Button CreateClickMeButton()
{
    var b = new Button { Text = "Click me" };
    Grid.SetRow(b, 1);
    return b;
}

var grid = new Grid {
    Children = {
        CreateClickMeButton()
    }
};

0x000000EF avatar Jan 08 '20 09:01 0x000000EF

@0x000000EF When building deeply nested UIs using code it is often desirable to have the elements declared right where they are in the tree, not split off somewhere else. It mirrors the equivalent XAML/HTML/etc more closely and it's easier to reason about the structure of the UI.

@MadsTorgersen

I don't think anyone other than the compiler team wants to "tell the difference"

I'm not sure what you mean by that. I think it's useful to be able to reason about the difference in behavior between...

f = () => { F(); G(); }; // block body
f = () => { F(); G() };  // expression body

...with something less subtle than just the absence of the semicolon, particularly if the proposal to implicitly type lamdas to Action/Func in the absence of other indicators gains traction. I guess the stylistic nature of the second example just feels a bit odd to me in the context of C# but maybe with time I'd get over that. A keyword before the trailing expression would solve that minor gripe as well but I'm not overly invested either way, just a suggestion to consider.

mikernet avatar Jan 08 '20 09:01 mikernet

@mikernet, it is not a big problem if we have something like with operator

static T With<T>(this T b, Action<T> with)
{
    with(b);
    return b;
}

var grid = new Grid {
    Children = {
        new Button { Text = "Click me" }.With(b => Grid.SetRow(b, 1))
    }
};

0x000000EF avatar Jan 08 '20 09:01 0x000000EF

I'm definitely not a fan of seeing something like ({ Foo(); 3;}).

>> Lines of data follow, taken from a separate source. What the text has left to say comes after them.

-- ==== Sys2Proof/Tests/Slice0.lean ====
section
/-! SUPPORT. Tests of single operations, with the expected results of spec/95_test_vectors.md (S and T numbers) and of the
rules' own examples, and a witness for the hypotheses of every statement. -/

namespace Sys2Proof.Tests

open Sys2Proof.Machine

/-! Helpers. -/

/-- The next state of an outcome, if it is one. -/
def next? : Host.Outcome State Fault Refusal → Option State
  | .next s => some s
  | .fault _ => none
  | .refused _ => none

/-- One step with the word `w` placed at `PC`, as a vector of 95_test_vectors.md takes it. -/
def fetched (w : Nat) (s : State) : Option State := next? (step (s.withFetchWord 16 w))

/-- The reset state, the start of every vector. -/
def r0 : State := State.reset

/-- The set pixels of the top left 8 columns by 2 rows, by row. -/
def corner (s : State) : List (List Bool) :=
  (List.range 2).map fun r => (List.range 8).map fun c => s.fb.isPixelSet c r

/-! Well-formedness: an ill-formed term for each check, which the check refuses (30_encoding.md R52, R55). -/

theorem test_illegal_words_refused :
    wordWellFormed 0x0000 = false ∧ wordWellFormed 0x5121 = false ∧ wordWellFormed 0x8128 = false ∧
    wordWellFormed 0x9121 = false ∧ wordWellFormed 0xE19F = false ∧ wordWellFormed 0xF10B = false := by decide

theorem test_legal_words_accepted :
    wordWellFormed 0x00E0 = true ∧ wordWellFormed 0x5FF0 = true ∧ wordWellFormed 0x8FFE = true ∧
    wordWellFormed 0x9FF0 = true ∧ wordWellFormed 0xEFA1 = true ∧ wordWellFormed 0xFF65 = true := by decide

theorem test_source_lines_refused :
    (SourceLine.mk .cls [0]).wellFormed = false ∧ (SourceLine.mk .jp [4096]).wellFormed = false ∧
    (SourceLine.mk .ldi [16, 0]).wellFormed = false ∧ (SourceLine.mk .ldi [0, 256]).wellFormed = false ∧
    (SourceLine.mk .add [16, 0]).wellFormed = false ∧ (SourceLine.mk .add [0, 16]).wellFormed = false ∧
    (SourceLine.mk .drw [0, 0, 16]).wellFormed = false ∧ (SourceLine.mk .drw [0, 16, 0]).wellFormed = false ∧
    (SourceLine.mk .drw [16, 0, 0]).wellFormed = false ∧ (SourceLine.mk .bcd [16]).wellFormed = false ∧
    (SourceLine.mk .ret [1]).wellFormed = false ∧ (SourceLine.mk .bcd []).wellFormed = false := by decide

/-- Lines of 95_test_vectors.md P1, P2 and P3 with their words. -/
theorem test_source_lines_assemble :
    (SourceLine.mk .ldi [1, 5]).assemble = some 0x6105 ∧ (SourceLine.mk .add [0, 1]).assemble = some 0x8014 ∧
    (SourceLine.mk .call [0x20A]).assemble = some 0x220A ∧ (SourceLine.mk .bcd [0]).assemble = some 0xF033 ∧
    (SourceLine.mk .drw [2, 3, 2]).assemble = some 0xD232 ∧ (SourceLine.mk .cls []).assemble = some 0x00E0 := by decide

/-! Decoding: every constructor from a word written out from its pattern (30_encoding.md R50), by form. -/

theorem test_decode_form_Z : decode 0x00E0 = .ok .cls ∧ decode 0x00EE = .ok .ret := ⟨rfl, rfl⟩

theorem test_decode_form_A :
    decode 0x1ABC = .ok (.jp 0xABC) ∧ decode 0x220A = .ok (.call 0x20A) ∧ decode 0xA123 = .ok (.ldix 0x123) ∧
    decode 0xB300 = .ok (.jpv0 0x300) := ⟨rfl, rfl, rfl, rfl⟩

theorem test_decode_form_I :
    decode 0x3105 = .ok (.sei 1 0x05) ∧ decode 0x4205 = .ok (.snei 2 0x05) ∧ decode 0x6A2C = .ok (.ldi 10 0x2C) ∧
    decode 0x71FF = .ok (.addi 1 0xFF) ∧ decode 0xC30F = .ok (.rnd 3 0x0F) := ⟨rfl, rfl, rfl, rfl, rfl⟩

theorem test_decode_form_R :
    decode 0x5230 = .ok (.se 2 3) ∧ decode 0x8EF0 = .ok (.mov 14 15) ∧ decode 0x8011 = .ok (.or 0 1) ∧
    decode 0x8012 = .ok (.and 0 1) ∧ decode 0x8013 = .ok (.xor 0 1) ∧ decode 0x8124 = .ok (.add 1 2) ∧
    decode 0x8125 = .ok (.sub 1 2) ∧ decode 0x8016 = .ok (.shr 0 1) ∧ decode 0x8237 = .ok (.subn 2 3) ∧
    decode 0x801E = .ok (.shl 0 1) ∧ decode 0x9230 = .ok (.sne 2 3) :=
  ⟨rfl, rfl, rfl, rfl, rfl, rfl, rfl, rfl, rfl, rfl, rfl⟩

theorem test_decode_form_S : decode 0xD235 = .ok (.drw 2 3 5) := rfl

theorem test_decode_form_U :
    decode 0xE49E = .ok (.skp 4) ∧ decode 0xE4A1 = .ok (.sknp 4) ∧ decode 0xF107 = .ok (.getdt 1) ∧
    decode 0xF015 = .ok (.setdt 0) ∧ decode 0xF518 = .ok (.setst 5) ∧ decode 0xF11E = .ok (.addix 1) ∧
    decode 0xF30A = .ok (.waitk 3) ∧ decode 0xFA29 = .ok (.font 10) ∧ decode 0xF133 = .ok (.bcd 1) ∧
    decode 0xF155 = .ok (.stm 1) ∧ decode 0xF265 = .ok (.ldm 2) :=
  ⟨rfl, rfl, rfl, rfl, rfl, rfl, rfl, rfl, rfl, rfl, rfl⟩

/-- Bytes in memory order: the first is the high one, the rest is given back, one byte is too few (20_memory.md R30). -/
theorem test_decode_bytes :
    decodeBytes [0x60, 0x12, 0xA2] = .ok (.ldi 0 0x12, [0xA2]) ∧ decodeBytes [0x60] = .error .truncated ∧
    decodeBytes [] = .error .truncated ∧ decodeTableWord 16 0xD235 = some (.drw 2 3 5) ∧
    decodeTableWord 16 0x0000 = none := ⟨rfl, rfl, rfl, rfl, rfl⟩

/-- Illegal words of each group are rejected by the group's name (95_test_vectors.md §2.7). -/
theorem test_decode_rejects_by_name :
    decode 0x0FFF = .error (.illegalGroup0 0x0FFF) ∧ decode 0x512F = .error (.illegalGroup5 0x512F) ∧
    decode 0x812D = .error (.illegalGroup8 0x812D) ∧ decode 0x9121 = .error (.illegalGroup9 0x9121) ∧
    decode 0xE1A0 = .error (.illegalGroupE 0xE1A0) ∧ decode 0xF175 = .error (.illegalGroupF 0xF175) :=
  ⟨rfl, rfl, rfl, rfl, rfl, rfl⟩

/-! Arithmetic (95_test_vectors.md §2.1). -/

theorem test_ldi_T1 : (fetched 0x6A42 r0).map (fun t => (t.V 10, t.pc)) = some (0x42, 0x202) := by decide
theorem test_addi_T3 :
    (fetched 0x7105 ((r0.setV 1 0xFE).setV 15 0x77)).map (fun t => (t.V 1, t.V 15)) = some (0x03, 0x77) := by decide
theorem test_addi_T4 : (fetched 0x7F01 (r0.setV 15 0xFF)).map (fun t => t.V 15) = some 0x00 := by decide
theorem test_mov_T6 : (fetched 0x81F0 (r0.setV 15 0x33)).map (fun t => (t.V 1, t.V 15)) = some (0x33, 0x33) := by decide
theorem test_or_T7 :
    (fetched 0x8121 (((r0.setV 1 0xF0).setV 2 0x0F).setV 15 5)).map (fun t => (t.V 1, t.V 15)) = some (0xFF, 5) := by decide
theorem test_and_T8 :
    (fetched 0x8122 (((r0.setV 1 0xF0).setV 2 0x0F).setV 15 5)).map (fun t => (t.V 1, t.V 15)) = some (0x00, 5) := by decide
theorem test_xor_T9 :
    (fetched 0x8123 (((r0.setV 1 0xFF).setV 2 0x0F).setV 15 5)).map (fun t => (t.V 1, t.V 15)) = some (0xF0, 5) := by decide
theorem test_xor_S9 : (fetched 0x8113 (r0.setV 1 0x5A)).map (fun t => t.V 1) = some 0x00 := by decide
theorem test_add_S2 :
    (fetched 0x8124 ((r0.setV 1 0xFF).setV 2 0x01)).map (fun t => (t.V 1, t.V 15)) = some (0x00, 1) := by decide
theorem test_add_T13 : (fetched 0x8F14 ((r0.setV 15 0x02).setV 1 0x03)).map (fun t => t.V 15) = some 0 := by decide
theorem test_sub_S3 :
    (fetched 0x8125 ((r0.setV 1 0x03).setV 2 0x05)).map (fun t => (t.V 1, t.V 15)) = some (0xFE, 0) := by decide
theorem test_sub_T16 :
    (fetched 0x8125 ((r0.setV 1 7).setV 2 7)).map (fun t => (t.V 1, t.V 15)) = some (0x00, 0) := by decide
theorem test_shr_T21 :
    (fetched 0x8126 ((r0.setV 1 0xAA).setV 2 0x05)).map (fun t => (t.V 1, t.V 2, t.V 15)) = some (0x02, 0x05, 1) := by decide
theorem test_shr_T25 :
    (fetched 0x81F6 ((r0.setV 1 0x55).setV 15 0x03)).map (fun t => (t.V 1, t.V 15)) = some (0x01, 1) := by decide
theorem test_subn_T28 :
    (fetched 0x8127 ((r0.setV 1 0x03).setV 2 0x05)).map (fun t => (t.V 1, t.V 15)) = some (0x02, 1) := by decide
theorem test_subn_T32 :
    (fetched 0x81F7 ((r0.setV 1 0x01).setV 15 0x09)).map (fun t => (t.V 1, t.V 15)) = some (0x08, 1) := by decide
theorem test_shl_T33 :
    (fetched 0x812E ((r0.setV 1 0x11).setV 2 0x81)).map (fun t => (t.V 1, t.V 15)) = some (0x02, 1) := by decide
theorem test_shl_T38 :
    (fetched 0x81FE (r0.setV 15 0xC0)).map (fun t => (t.V 1, t.V 15)) = some (0x80, 1) := by decide
/-- T39: with the random byte 0xA7. -/
theorem test_rnd_T39 : (rndWith 0xA7 1 0x0F (r0.setV 1 0xFF)).V 1 = 0x07 := by decide
/-- T40: with the mask 0, whatever the random byte. -/
theorem test_rnd_T40 : ∀ r : Byte, (rndWith r 1 0x00 (r0.setV 1 0xFF)).V 1 = 0x00 := by
  intro r; simp [rndWith, State.V_setV_same]

/-! Control flow (95_test_vectors.md §2.2). -/

theorem test_jp_T51 : (fetched 0x1201 r0).map (·.pc) = some 0x0201 := by decide
theorem test_jp_T74 : (fetched 0x1234 (r0.setPc 0x1200)).map (·.pc) = some 0x0234 := by decide
theorem test_call_T54 :
    (fetched 0x2300 (r0.setStack (List.replicate 15 0x202))).map (fun t => (t.stack.length, t.stack.getLast?, t.pc)) =
      some (16, some 0x202, 0x300) := by decide
theorem test_call_T55 :
    (fetched 0x2300 (r0.setStack (List.replicate 16 0x202))).map (fun t => (t.stack.length, t.pc, t.mode, t.fault)) =
      some (16, 0x202, .halted, some (.stackOverflow 0x2300 0x200)) := by decide
theorem test_ret_T56 :
    (fetched 0x00EE (r0.setStack [0x206, 0x30A])).map (fun t => (t.stack, t.pc)) = some ([0x206], 0x30A) := by decide
theorem test_ret_T57 :
    (fetched 0x00EE r0).map (fun t => (t.stack, t.pc, t.mode, t.fault)) =
      some ([], 0x202, .halted, some (.stackUnderflow 0x00EE 0x200)) := by decide
theorem test_jpv0_T59 : (fetched 0xBFFF (r0.setV 0 0xFF)).map (·.pc) = some 0x10FE := by decide
theorem test_jpv0_T60 : (fetched 0xB200 (r0.setV 3 0x77)).map (·.pc) = some 0x0200 := by decide
theorem test_sei_T61 : (fetched 0x3105 (r0.setV 1 5)).map (·.pc) = some 0x204 := by decide
theorem test_sei_T73 : (fetched 0x3000 (r0.setPc 0xFFFE)).map (·.pc) = some 0x0002 := by decide
theorem test_snei_T63 : (fetched 0x4105 (r0.setV 1 5)).map (·.pc) = some 0x202 := by decide
theorem test_snei_T64 : (fetched 0x4105 (r0.setV 1 6)).map (·.pc) = some 0x204 := by decide
theorem test_se_T65 : (fetched 0x5120 ((r0.setV 1 8).setV 2 8)).map (·.pc) = some 0x204 := by decide
theorem test_se_T66 : (fetched 0x5120 ((r0.setV 1 8).setV 2 9)).map (·.pc) = some 0x202 := by decide
theorem test_sne_T68 : (fetched 0x9120 ((r0.setV 1 8).setV 2 8)).map (·.pc) = some 0x202 := by decide
theorem test_sne_T69 : (fetched 0x9120 ((r0.setV 1 8).setV 2 9)).map (·.pc) = some 0x204 := by decide
/-- T71: the fetch wraps from 0xFFF to 0x000, `PC` does not. -/
theorem test_fetch_T71 :
    (fetched 0x6142 (r0.setPc 0x0FFF)).map (fun t => (t.V 1, t.pc, t.memRead 0xFFF, t.memRead 0x000)) =
      some (0x42, 0x1001, 0x61, 0x42) := by decide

I really dislike the 3; part. I would much rather see something like:

@{
  Foo();
  return 3;
}

where the block expression basically looks and acts a lot more like a delegate/local function.

TonyValenti avatar Jan 08 '20 12:01 TonyValenti

For what it's worth, I'd prefer a variant of this over #377 (Sequence Expressions). Assuming its scoping behaves exactly as a normal block's.

Also one more vote for the (1) { *; break expr; } syntax instead of the (2) { *; expr } syntax. (2) looks somewhat more elegant, but it clashes with the style of the rest of the language. Does that makes sense?

munael avatar Jan 08 '20 13:01 munael

@TonyValenti,

I really dislike the 3; part

Which goes to prove the "you can't please all of the people..." adage. That form, { Foo(); 3 } is exactly the selling point for me. Require a break or return or whatever and it's now a strange half statement block/ half inline function that can weirdly appear in an expression.

DavidArno avatar Jan 08 '20 13:01 DavidArno

Not sure how the scoping of variables declared within an expression block would work, but supporting the following scenario seems a key requirement of this feature as it's one of the primary drivers for extending expressions in this way:

C Foo()
{
    return new C { 
        Prop1 = { var x = ExpensiveMethod(); x.P1 }, 
        Prop2 = x.P2 
    };
}

so x needs to "leak" out of its expression block into the initialiser.